The First Home Rule Bill of 1886 was defeated in the House of Commons because of a split in the Liberal Party over the principle of Home Rule, while the Second Home Rule Bill of 1893, having been passed by the Commons was vetoed by the House of Lords. The Third Home Rule Bill introduced in 1912 by the Irish Parliamentary Party could no longer be vetoed after the passing of the Parliament Act 1911 which removed the power of the Lords to veto bills. They could merely be delayed for two years.

Because of the continuing threat of civil war in Ireland, King George V called the Buckingham Palace Conference in July 1914 where Irish Nationalist and Unionist leaders failed to reach agreement. Controversy continued over the rival demands of Irish Nationalists, backed by the Liberals (for all-Ireland home rule), and Irish Unionists, backed by the Conservatives, for the exclusion of most or all of the province of Ulster. In an attempt at compromise, the British government put forward an amending bill, which would have allowed for Ulster to be temporarily excluded from the working of the Act; this failed to satisfy either side, and the stalemate continued until overtaken by the outbreak of World War I. A few weeks after the British entry into the war, the Act received Royal Assent, while the amending bill was abandoned. However, the Suspensory Act 1914 (which received Royal Assent on the same day) meant that implementation would be suspended for the duration of what was expected to be only a short European war.

Developments in Ireland 
During the Great War, Irish politics moved decisively in a different direction. Several events, including the Easter Rising of 1916, the subsequent reaction of the British Government, and the Conscription Crisis of 1918, had altered the state of Irish politics, and contributed to Sinn Féin becoming the dominant voice of Irish nationalism. Sinn Féin, standing for 'an independent sovereign Ireland', won 73 of the 105 parliamentary seats on the island in the 1918 general election. Its elected members established their own parliament, Dáil Éireann, which declared the country's independence as the Irish Republic. Dáil Éireann, after a number of meetings, was declared illegal in September 1919 by the Lord Lieutenant of Ireland, Viscount French.

When the Act became law on 23 December 1920 it was already out of touch with realities in Ireland. The long-standing demand for home rule had been replaced among nationalists by a demand for complete independence (an Irish Republic). The Republic's army was waging the Irish War of Independence against British rule, which had reached a nadir in late 1920.

Long's committee

A delay ensued because of the effective end of the First World War in November 1918, the Paris Peace Conference, 1919, and the Treaty of Versailles that was signed in June 1919. Starting in September 1919, with the British Government, now led by David Lloyd George, committed under all circumstances to implementing Home Rule, the British cabinet's Committee for Ireland, under the chairmanship of former Ulster Unionist Party leader Walter Long, pushed for a radical new solution. Long proposed the creation of two Irish home rule entities, Northern Ireland and Southern Ireland, each with unicameral parliaments. The House of Lords accordingly amended the old Bill to create a new Bill which provided for two bicameral parliaments, "consisting of His Majesty, the Senate of (Northern or Southern) Ireland, and the House of Commons of (Northern or Southern) Ireland."

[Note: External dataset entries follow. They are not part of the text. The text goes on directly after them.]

/-- A PUT_OBJ: outside a transaction it is a transaction of one write; inside one it joins (R156, R159). -/
def State.putObj (s : State) (rid : Rid) (x : Sess) (p : Bytes) : State × Reply :=
  let w := writeOf p
  let full := match x.txn with
    | some q => decide (64 ≤ q.writes.length) ||
        decide (16384 < sumL (q.writes.map fun v => v.data.length) + w.data.length)
    | none => false
  let presence := decide (w.obj = 0x0B02) && s.noPresence x.num false
  guarded [(full, stLength, []), (presence, stPresence, [])] s fun s =>
    match x.txn with
    | some q =>
      let e := (s.expected.runWrites q.writes).1
      match e.writeRef w with
      | some r => (s, .now r.1 r.2)
      | none =>
        ((s.useFor x.num w).modSess x.num fun y =>
          { y with txn := y.txn.map fun q => { q with writes := q.writes ++ [w] } }, .now stOk [])
    | none =>
      match s.commitRef [w] with
      | some r => (s, .now r.1 r.2)
      | none => (s.useFor x.num w).accept rid [w]

/-- A request with a PUT_OBJ payload. -/
def State.servePut (s : State) (t : Nat) (r : Req) (p : Bytes) : State :=
  s.serve t r 0x0002 (putLenOk p) 2 fun rid x s => s.putObj rid x p

/-- PUT_OBJ to registers without a row of their own (R156). -/
def execPutObj (t : Nat) (r : Req) (p : Bytes) (s : State) : Host.Outcome State Fault Refusal := .next (s.servePut t r p)

/-- COMMIT_TXN applies every write of the transaction or none, and closes it (R160). -/
def State.commitTxn (s : State) (rid : Rid) (x : Sess) : State × Reply :=
  match x.txn with
  | none => (s, .now stTxnNone [])
  | some q =>
    let s := s.modSess x.num fun y => { y with txn := none }
    match s.commitRef q.writes, q.stale with
    | some r, _ => (s, .now r.1 r.2)
    | none, k :: _ => (s.bump MailboxStatus.TXN_CONFLICTS, .now stTxnConflict (toLE 2 k.1 ++ toLE 2 k.2))
    | none, [] => s.accept rid q.writes

/-- COMMIT_TXN. -/
def execCommitTxn (t : Nat) (r : Req) (p : Bytes) (s : State) : Host.Outcome State Fault Refusal :=
  .next (s.serve t r 0x0004 (decide (p.length = 0)) 2 fun rid x s => s.commitTxn rid x)

/-! ### CONFIG_UPLOAD (R526) -/

/-- The records of an upload, and whether the body ends with a whole record; `fuel` bounds their number. -/
def uploadRecords : Nat → Bytes → List Write × Bool
  | 0, b => ([], b.isEmpty)
  | fuel + 1, b =>
    if b.isEmpty then ([], true)
    else
      let len := (12 + 2 * field b 6 2 + 3) / 4 * 4
      if b.length < 12 ∨ b.length < len then ([], false)
      else
        let (ws, ok) := uploadRecords fuel (b.drop len)
        (writeOf (b.take len) :: ws, ok)

/-- The refusal of an upload whose END has arrived: UPLOAD_RESULT, and the DATA of event 0x1208. -/
def State.uploadRef (s : State) (sess : Nat) (ws : List Write) (whole : Bool) (count : Nat) : Option (Nat × Bytes) :=
  let data (w : Write) (st : Nat) : Bytes := toLE 2 w.obj ++ toLE 2 w.inst ++ toLE 2 w.off ++ toLE 2 st
  let bound (w : Write) : Bool := ((find w.obj).map fun d => d.epochBound).getD false
  let e := s.expected
  let c := (e.runWrites ws).1
  let one (w : Write) : Ref :=
    if w.obj = 0x0B02 ∧ s.noPresence sess false = true then some (stPresence, [])
    else worst ([e.writeRef w, e.timingRef w] ++ c.relations s w.obj w.inst ++ w.touched.map fun x => c.touchRef s w.inst x)
  if !whole then some (4, data ⟨0xFFFF, 0xFFFF, 0xFFFF, 0, [], []⟩ stLength)
  else if ws.length ≠ count then some (3, data ⟨0xFFFF, 0xFFFF, 0xFFFF, 0, [], []⟩ stRange)
  else
    match ws.find? bound with
    | some w => some (5, data w stEpochStale)
    | none =>
      match s.commitRef ws, ws.findSome? fun w => (one w).map fun r => (w, r.1) with
      | some r, none => (ws.head?).map fun w => (4, data w r.1)
      | _, some (w, st) => some (4, data w st)
      | none, none => none

/-- An upload ends: UPLOAD_RESULT and UPLOAD_ACTIVE. -/
def State.uploadDone (s : State) (code : Nat) : State :=
  (s.wr ConfigFormat.UPLOAD_RESULT 0 code).wrB ConfigFormat.UPLOAD_ACTIVE 0 false

/-- The END frame of a CONFIG_UPLOAD has arrived: its records are applied as one transaction, or the upload is refused whole. -/
def execConfigUpload (t : Nat) (s : State) : Host.Outcome State Fault Refusal :=
  let s := s.at t
  .next (match s.ended 9 with
  | none => s
  | some (num, q) =>
    if !s.running then s
    else
      let s := s.dropEnded 9
      let (ws, whole) := uploadRecords (q.body.length + 1) q.body
      let s := s.wr ConfigFormat.UPLOAD_RECORDS 0 ws.length
      match s.uploadRef num ws whole (field q.params 4 4) with
      | some (code, data) => (s.uploadDone code).record 0x1208 2 data
      | none =>
        let s := ws.foldl (fun (s : State) w => s.useFor num w) s
        if ws.any Write.stored then
          (s.wrB ConfigFormat.UPLOAD_ACTIVE 0 false).journal ⟨0, num, 0x0023, 0, 0⟩ [] ws []
        else (s.applyWrites num ws).uploadDone 2)

/-! ### The final journal record (R157) -/

/-- The oldest stored write is complete: it takes effect and is answered. -/
def State.storedDone (s : State) (j : Journal) : State :=
  let kept (s : State) : State := if s.nv.keptFormat = 0 then s else s.bump ConfigFormat.WRITES_SINCE_KEPT
  let n := (j.cells.head?.map fun c => c.key.inst).getD 0
  if j.rid.cmd = 0x0042 then (kept s).finishClear (j.payload.headD 0) j.rid j.cells
  else if j.rid.cmd = 0x0044 then
    let k := nth 0 j.payload 8
    let cs := s.calCells j.cells k
    ((((kept s).putCells cs).storeCells cs).calStored n k).answer j.rid stOk j.payload
  else if j.rid.cmd = 0x0023 then (s.applyWrites j.rid.sess j.writes).uploadDone 2
  else
    match (s.applyWrites j.rid.sess j.writes).awaitNodes j.rid j.writes with
    | (s, .now st p) => s.answer j.rid st p
    | (s, .later) => s

/-- The final journal record of the oldest stored write is programmed. -/
def execStoredWriteComplete (t : Nat) (s : State) : Host.Outcome State Fault Refusal :=
  let s := s.at t
  .next (match s.mbx.journal with
  | [] => s
  | j :: js => if s.mailboxUp then ({ s with mbx := { s.mbx with journal := js } }).storedDone j else s)

/-! ### Writes with rows of their own -/

/-- A write of CLOSE_REQUEST of a string (R196). -/
def execCloseRequest (t : Nat) (r : Req) (str : Nat) (s : State) : Host.Outcome State Fault Refusal :=
  .next (s.servePut t r (putField RingConfig.CLOSE_REQUEST str 1))

/-- A write of the integrator profile: 80 bytes of which the RWL fields are written (R371). -/
def execIntegratorProfile (t : Nat) (r : Req) (data : Bytes) (s : State) : Host.Outcome State Fault Refusal :=
  .next (s.servePut t r (toLE 2 0x0B02 ++ toLE 2 0 ++ toLE 2 0 ++ toLE 2 80 ++ toLE 4 0 ++ padTo 80 data
    ++ List.replicate 73 0xFF ++ [0, 0, 0, 0xFF, 0xFF, 0xFF, 0xFF]))

/-- A write of TAKE_OVER of a channel (R428). -/
def execTakeOver (t : Nat) (r : Req) (ch : Nat) (s : State) : Host.Outcome State Fault Refusal :=
  .next (s.servePut t r (putField ChannelConfig.TAKE_OVER ch 1))

/-- A write of ENABLE of a channel (R426). -/
def execChannelEnable (t : Nat) (r : Req) (ch : Nat) (on : Bool) (s : State) : Host.Outcome State Fault Refusal :=
  .next (s.servePut t r (putField ChannelConfig.ENABLE ch (b2n on)))

/-- A write of PIN_REQUEST (R261). -/
def execPinRequest (t : Nat) (r : Req) (s : State) : Host.Outcome State Fault Refusal :=
  .next (s.servePut t r (putField HistoryConfig.PIN_REQUEST 0 1))

/-- A write of RELEASE_PINS (R262). -/
def execReleasePins (t : Nat) (r : Req) (s : State) : Host.Outcome State Fault Refusal :=
  .next (s.servePut t r (putField HistoryConfig.RELEASE_PINS 0 1))

/-- A write of 1 to the CAPTURE_VALID bits of `mask` of a channel: bit k - 1 is capture k (R267). -/
def execCaptureValid (t : Nat) (r : Req) (ch mask : Nat) (s : State) : Host.Outcome State Fault Refusal :=
  .next (s.servePut t r (putField TraceStatus.CAPTURE_VALID ch mask))

/-- A write of RECOVER of a CAN channel (R492). -/
def execRecover (t : Nat) (r : Req) (ch : Nat) (s : State) : Host.Outcome State Fault Refusal :=
  .next (s.servePut t r (putField CanChannel.RECOVER ch 1))

/-- A write of TX_REQUEST of a message object together with its first data bytes (R488). -/
def execTxRequest (t : Nat) (r : Req) (obj : Nat) (data : Bytes) (s : State) : Host.Outcome State Fault Refusal :=
  let n := min 64 data.length
  .next (s.servePut t r (toLE 2 0x1002 ++ toLE 2 obj ++ toLE 2 8 ++ toLE 2 96 ++ toLE 4 0
    ++ padTo 32 [0x10] ++ padTo 64 data ++ padTo 32 [0x10] ++ padTo 64 (List.replicate n 0xFF)))

/-- A write of ACK_COUNT of a message object (R487). -/
def execAckCount (t : Nat) (r : Req) (obj count : Nat) (s : State) : Host.Outcome State Fault Refusal :=
  .next (s.servePut t r (putField CanObject.ACK_COUNT obj count))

The Bill's second reading debates in late March 1920 revealed that already a large number of Irish members of parliament present felt that the proposals were unworkable.

For a variety of reasons all the Ulster Unionist MPs at Westminster voted against the Act. They preferred that all or most of Ulster would remain fully within the United Kingdom, accepting the proposed northern Home Rule state only as the second best option. The Long Committee originally called for all nine Counties of Ulster to be included in Northern Ireland. When it became clear that three counties of Ulster would be excluded from Northern Ireland, southern Unionists left the Irish Unionist Alliance (dissolved in 1922) and formed the Unionist Anti-Partition League in opposition to the impending partition of Ireland.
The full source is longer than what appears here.